| WORK ITEM |
At the line that includes "structure SetLoad where", begin writing out the entries below exactly, and continue through the last line without adding anything.

── PROVIDED RECORDS ──

-- ==== Sys2Proof/Laws/State.lean ====
section
/-! SUPPORT. One lemma per field per update of State and Regs, so that no later proof unfolds a record update. -/

namespace Sys2Proof.Laws

open Sys2Proof.Machine

@[simp] theorem reset_pos (c : Config) : (Regs.reset c).pos = 0#7 := rfl
@[simp] theorem reset_thrA (c : Config) : (Regs.reset c).thrA = 0#8 := rfl
@[simp] theorem reset_thrB (c : Config) : (Regs.reset c).thrB = 0#8 := rfl
@[simp] theorem reset_outA (c : Config) : (Regs.reset c).outA = c.inactiveLevel := rfl
@[simp] theorem reset_outB (c : Config) : (Regs.reset c).outB = c.inactiveLevel := rfl

@[simp] theorem storeWrite_pos (ch : Channel) (v : Thr) (r : Regs) : (storeWrite ch v r).pos = r.pos := by
  cases ch <;> rfl
@[simp] theorem storeWrite_outA (ch : Channel) (v : Thr) (r : Regs) : (storeWrite ch v r).outA = r.outA := by
  cases ch <;> rfl
@[simp] theorem storeWrite_outB (ch : Channel) (v : Thr) (r : Regs) : (storeWrite ch v r).outB = r.outB := by
  cases ch <;> rfl
@[simp] theorem storeWrite_a_thrA (v : Thr) (r : Regs) : (storeWrite .a v r).thrA = v := rfl
@[simp] theorem storeWrite_a_thrB (v : Thr) (r : Regs) : (storeWrite .a v r).thrB = r.thrB := rfl
@[simp] theorem storeWrite_b_thrA (v : Thr) (r : Regs) : (storeWrite .b v r).thrA = r.thrA := rfl
@[simp] theorem storeWrite_b_thrB (v : Thr) (r : Regs) : (storeWrite .b v r).thrB = v := rfl

@[simp] theorem storeRead_a (r : Regs) : storeRead .a r = r.thrA := rfl
@[simp] theorem storeRead_b (r : Regs) : storeRead .b r = r.thrB := rfl
@[simp] theorem outReg_a (r : Regs) : outReg .a r = r.outA := rfl
@[simp] theorem outReg_b (r : Regs) : outReg .b r = r.outB := rfl

/-- A read after a write to the same entry gives the value written (R34). -/
@[simp] theorem storeRead_storeWrite_same (ch : Channel) (v : Thr) (r : Regs) :
    storeRead ch (storeWrite ch v r) = v := by cases ch <;> rfl

/-- A write leaves the other entry alone (R31). -/
theorem storeRead_storeWrite_other {ch ch' : Channel} (h : ch' ≠ ch) (v : Thr) (r : Regs) :
    storeRead ch' (storeWrite ch v r) = storeRead ch' r := by
  cases ch <;> cases ch' <;> first | rfl | exact absurd rfl h

@[simp] theorem outReg_storeWrite (ch ch' : Channel) (v : Thr) (r : Regs) :
    outReg ch' (storeWrite ch v r) = outReg ch' r := by cases ch <;> cases ch' <;> rfl

@[simp] theorem tickRegs_pos (c : Config) (r : Regs) : (tickRegs c r).pos = nextPos c r.pos := rfl
@[simp] theorem tickRegs_thrA (c : Config) (r : Regs) : (tickRegs c r).thrA = r.thrA := rfl
@[simp] theorem tickRegs_thrB (c : Config) (r : Regs) : (tickRegs c r).thrB = r.thrB := rfl
@[simp] theorem tickRegs_outA (c : Config) (r : Regs) :
    (tickRegs c r).outA = level c (active c (nextPos c r.pos) r.thrA) := rfl
@[simp] theorem tickRegs_outB (c : Config) (r : Regs) :
    (tickRegs c r).outB = level c (active c (nextPos c r.pos) r.thrB) := rfl

@[simp] theorem withFetchWord_regs (s : State) (n w : Nat) : (s.withFetchWord n w).regs = s.regs := rfl
@[simp] theorem withFetchWord_live (s : State) (n w : Nat) : (s.withFetchWord n w).live = s.live := rfl
@[simp] theorem withFetchWord_rdCh (s : State) (n w : Nat) : (s.withFetchWord n w).rdCh = s.rdCh := rfl
@[simp] theorem withFetchWord_drawn (s : State) (n w : Nat) : (s.withFetchWord n w).drawn = s.drawn := rfl
@[simp] theorem withFetchWord_feed (s : State) (n w : Nat) :
    (s.withFetchWord n w).feed = presentWord n w s.feed := rfl

end Sys2Proof.Laws
end

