-- ==== Sys2Proof/Tests/Slice0.lean ====
section
/-! SUPPORT. The model's own tests, their results taken from spec/95_test_vectors.md and from the worked examples of the
rules, and for each statement with hypotheses a state and operands that meet them. -/

namespace Sys2Proof.Tests

open Sys2Proof.Machine Sys2Proof.Safety

/-- A live state written as the spec writes one: `(POS, THR[0], THR[1], OUT[0], OUT[1])`. -/
def st (p : Pos) (a b : Thr) (x y : Level) : State :=
  { regs := { pos := p, thrA := a, thrB := b, outA := x, outB := y }, live := true, rdCh := .a, feed := [], drawn := 0 }

/-- An unreset state (10_state.md R25). -/
def unreset : State := { st 61 99 50 0 1 with live := false }

/-- The state an outcome gives, if it gives one. -/
def stateOf : Host.Outcome State Fault Refusal → Option State
  | .next s => some s
  | .fault _ => none
  | .refused _ => none

/-- The registers after one word from a state with nothing else presented. -/
def afterWord (w : OpWord) (s : State) : Option Regs :=
  (stateOf (step { s with feed := [.edge w] })).map State.regs

/-- The result of a run, if it completes. -/
def resultOf : Host.Outcome RunResult Fault Refusal → Option RunResult
  | .next r => some r
  | .fault _ => none
  | .refused _ => none

/-! ## Encoding: words written bit by bit from 30_encoding.md R44 -/

theorem test_decode_reset : decode (.edge 0b1110_0110_0100#12) = .ok .reset := by decide
theorem test_decode_nop : decode (.edge 0b0001_1111_1111#12) = .ok .nop := by decide
theorem test_decode_seta : decode (.edge 0b0010_0001_1001#12) = .ok (.seta 25#8) := by decide
theorem test_decode_setb : decode (.edge 0b0011_1100_1000#12) = .ok (.setb 200#8) := by decide
theorem test_decode_tick : decode (.edge 0b0101_1010_0101#12) = .ok .tick := by decide
theorem test_decode_tseta : decode (.edge 0b0110_0110_0011#12) = .ok (.tseta 99#8) := by decide
theorem test_decode_tsetb : decode (.edge 0b0111_1111_1111#12) = .ok (.tsetb 255#8) := by decide
theorem test_decode_geta : decode (.read 0b0#1) = .ok .geta := by decide
theorem test_decode_getb : decode (.read 0b1#1) = .ok .getb := by decide

/-- R45's canonical words. -/
theorem test_encode_canonical :
    encode .reset = .edge 0x800#12 ∧ encode .nop = .edge 0x000#12 ∧ encode .tick = .edge 0x400#12 ∧
    encode (.seta 25#8) = .edge 0x219#12 ∧ encode (.setb 100#8) = .edge 0x364#12 ∧
    encode (.tseta 50#8) = .edge 0x632#12 ∧ encode (.tsetb 50#8) = .edge 0x732#12 ∧
    encode .geta = .read 0#1 ∧ encode .getb = .read 1#1 := by decide

/-- Numbers too wide for the port, and an edge with no word, are refused by name. -/
theorem test_decode_refusals :
    tableStimulus 16 4096 = .error .wordTooWide ∧ tableStimulus 8 2 = .error .wordTooWide ∧
    decode .unsync = .error .noWordSampled ∧ decodeTableWord 16 0x1000 = none := by decide

/-- The host's question on one word of each row: the first instruction after reset is the row's. -/
theorem test_table_rows :
    decodeTableWord 16 0x800 = some .reset ∧ decodeTableWord 16 0x000 = some .nop ∧
    decodeTableWord 16 0x2FF = some (.seta 255#8) ∧ decodeTableWord 16 0x300 = some (.setb 0#8) ∧
    decodeTableWord 16 0x400 = some .tick ∧ decodeTableWord 16 0x600 = some (.tseta 0#8) ∧
    decodeTableWord 16 0x732 = some (.tsetb 50#8) ∧ decodeTableWord 8 0 = some .geta ∧
    decodeTableWord 8 1 = some .getb := by decide

theorem test_first_step_after_reset :
    (stateOf (step (State.reset.withFetchWord 16 0x219))).map State.regs = some ⟨0, 25, 0, 1, 1⟩ ∧
    (stateOf (step (State.reset.withFetchWord 8 1))).map State.rdCh = some .b := by decide

/-! ## Well-formedness: an ill-formed term for each check (R47) -/

theorem test_wellFormed_accepts :
    [TraceLine.set .a 255, .tickSet .b 0, .init 0 255, .ticks 1000, .cycle].all TraceLine.wellFormed = true := by decide
theorem test_wellFormed_refuses_set : (TraceLine.set .a 256).wellFormed = false := by decide
theorem test_wellFormed_refuses_tickSet : (TraceLine.tickSet .b 256).wellFormed = false := by decide
theorem test_wellFormed_refuses_init_first : (TraceLine.init 256 0).wellFormed = false := by decide
theorem test_wellFormed_refuses_init_second : (TraceLine.init 0 300).wellFormed = false := by decide

/-! ## Traces (R47, R48) -/

theorem test_readLine :
    readLine "SET A, 25   ; 0x219" = some [.set .a 25] ∧ readLine "TICK+SET B, 0xfF" = some [.tickSet .b 255] ∧
    readLine "GET B" = some [.get .b] ∧ readLine "INIT 10, 50" = some [.init 10 50] ∧
    readLine "TICKP 3" = some [.tickp 3] ∧ readLine "; nothing" = some [] := by decide
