/-- What one layer presents to a composition: its position, 1 source, 2 frozen or 3 fill, the store and number of its source
frame, its content when it stands in no ring, whether it is a repeat and whether it is counted as substituted, and the input that a layer of
kind INPUT shows (R842). -/
structure LayerJob where
  layer : Nat := 0
  what : Nat := 3
  store : Nat := 0
  num : Nat := 0
  frame : Option Frame := none
  again : Bool := false
  subst : Bool := false
  input : Option Nat := none
  deriving DecidableEq, Repr

/-- A composition from its seam to its end (R369): the stamp, when it leaves, [tg:06] at the seam, the layers; `rep` marks a seam
at which the frame composed before is repeated (R760). -/
structure Job where
  seam : Nat := 0
  stamp : Nat := 0
  leaves : Ps := 0
  seams : Nat := 0
  layers : List LayerJob := []
  rep : Bool := false
  deriving DecidableEq, Repr

/-- A signature region beside its entries (R440 to R447): results other than MATCH in a row, MATCH results in a row that
count, whether its action is in force and released. -/
structure RegionRun where
  bad : Nat := 0
  good : Nat := 0
  acting : Bool := false
  released : Bool := false
  deriving DecidableEq, Repr

/-- A compositor beside its entries: the composition that runs, its frame once it has ended, the frame composed before, the
frame that leaves on the direct path, the frame composed last, seams since it reads STARTING, its settings that start it anew (R376), the next frame number, its regions,
and the freeze reference (R443). -/
structure Comp where
  job : Option Job := none
  done : Option Frame := none
  ready : Option Frame := none
  out : Option Frame := none
  lastOut : Option Frame := none
  starting : Option Nat := none
  setup : List Nat := []
  num : Nat := 1
  regions : Tab RegionRun := []
  freezeRef : Option Nat := none
  deriving DecidableEq, Repr

/-- A coefficient set in LOADING (R334): its old body, the new one, the slot, users at the completion point, and users that
have not switched. -/
structure SetLoad where
  old : List Byte := []
  slot : Nat := 0
  users : Nat := 0
  left : List (Nat × Ps) := []
  deriving DecidableEq, Repr

/-- Frame stores by number: input p, 0x100 + compositor, 0x200 + converter; the slots each reading unit holds, by unit key
(R275), and for a unit that reads to a known instant that instant. -/
structure Video where
  stores : Tab Store := []
  holds : Tab (List (Nat × Nat)) := []
  holdEnds : Tab Ps := []
  inp : Tab Inp := []
  tg : Tab Tg := []
  route : Tab Route := []
  conv : Tab Conv := []
  layer : Tab LayerSt := []
  comp : Tab Comp := []
  sets : Tab SetLoad := []
  deriving DecidableEq, Repr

───

| EXERCISE RESULT |
structure SetLoad where
  old : List Byte := []
  slot : Nat := 0
  users : Nat := 0
  left : List (Nat × Ps) := []
  deriving DecidableEq, Repr

/-- Frame stores by number: input p, 0x100 + compositor, 0x200 + converter; the slots each reading unit holds, by unit key
(R275), and for a unit that reads to a known instant that instant. -/
structure Video where
  stores : Tab Store := []
  holds : Tab (List (Nat × Nat)) := []
  holdEnds : Tab Ps := []
  inp : Tab Inp := []
  tg : Tab Tg := []
  route : Tab Route := []
  conv : Tab Conv := []
  layer : Tab LayerSt := []
  comp : Tab Comp := []
  sets : Tab SetLoad := []
  deriving DecidableEq, Repr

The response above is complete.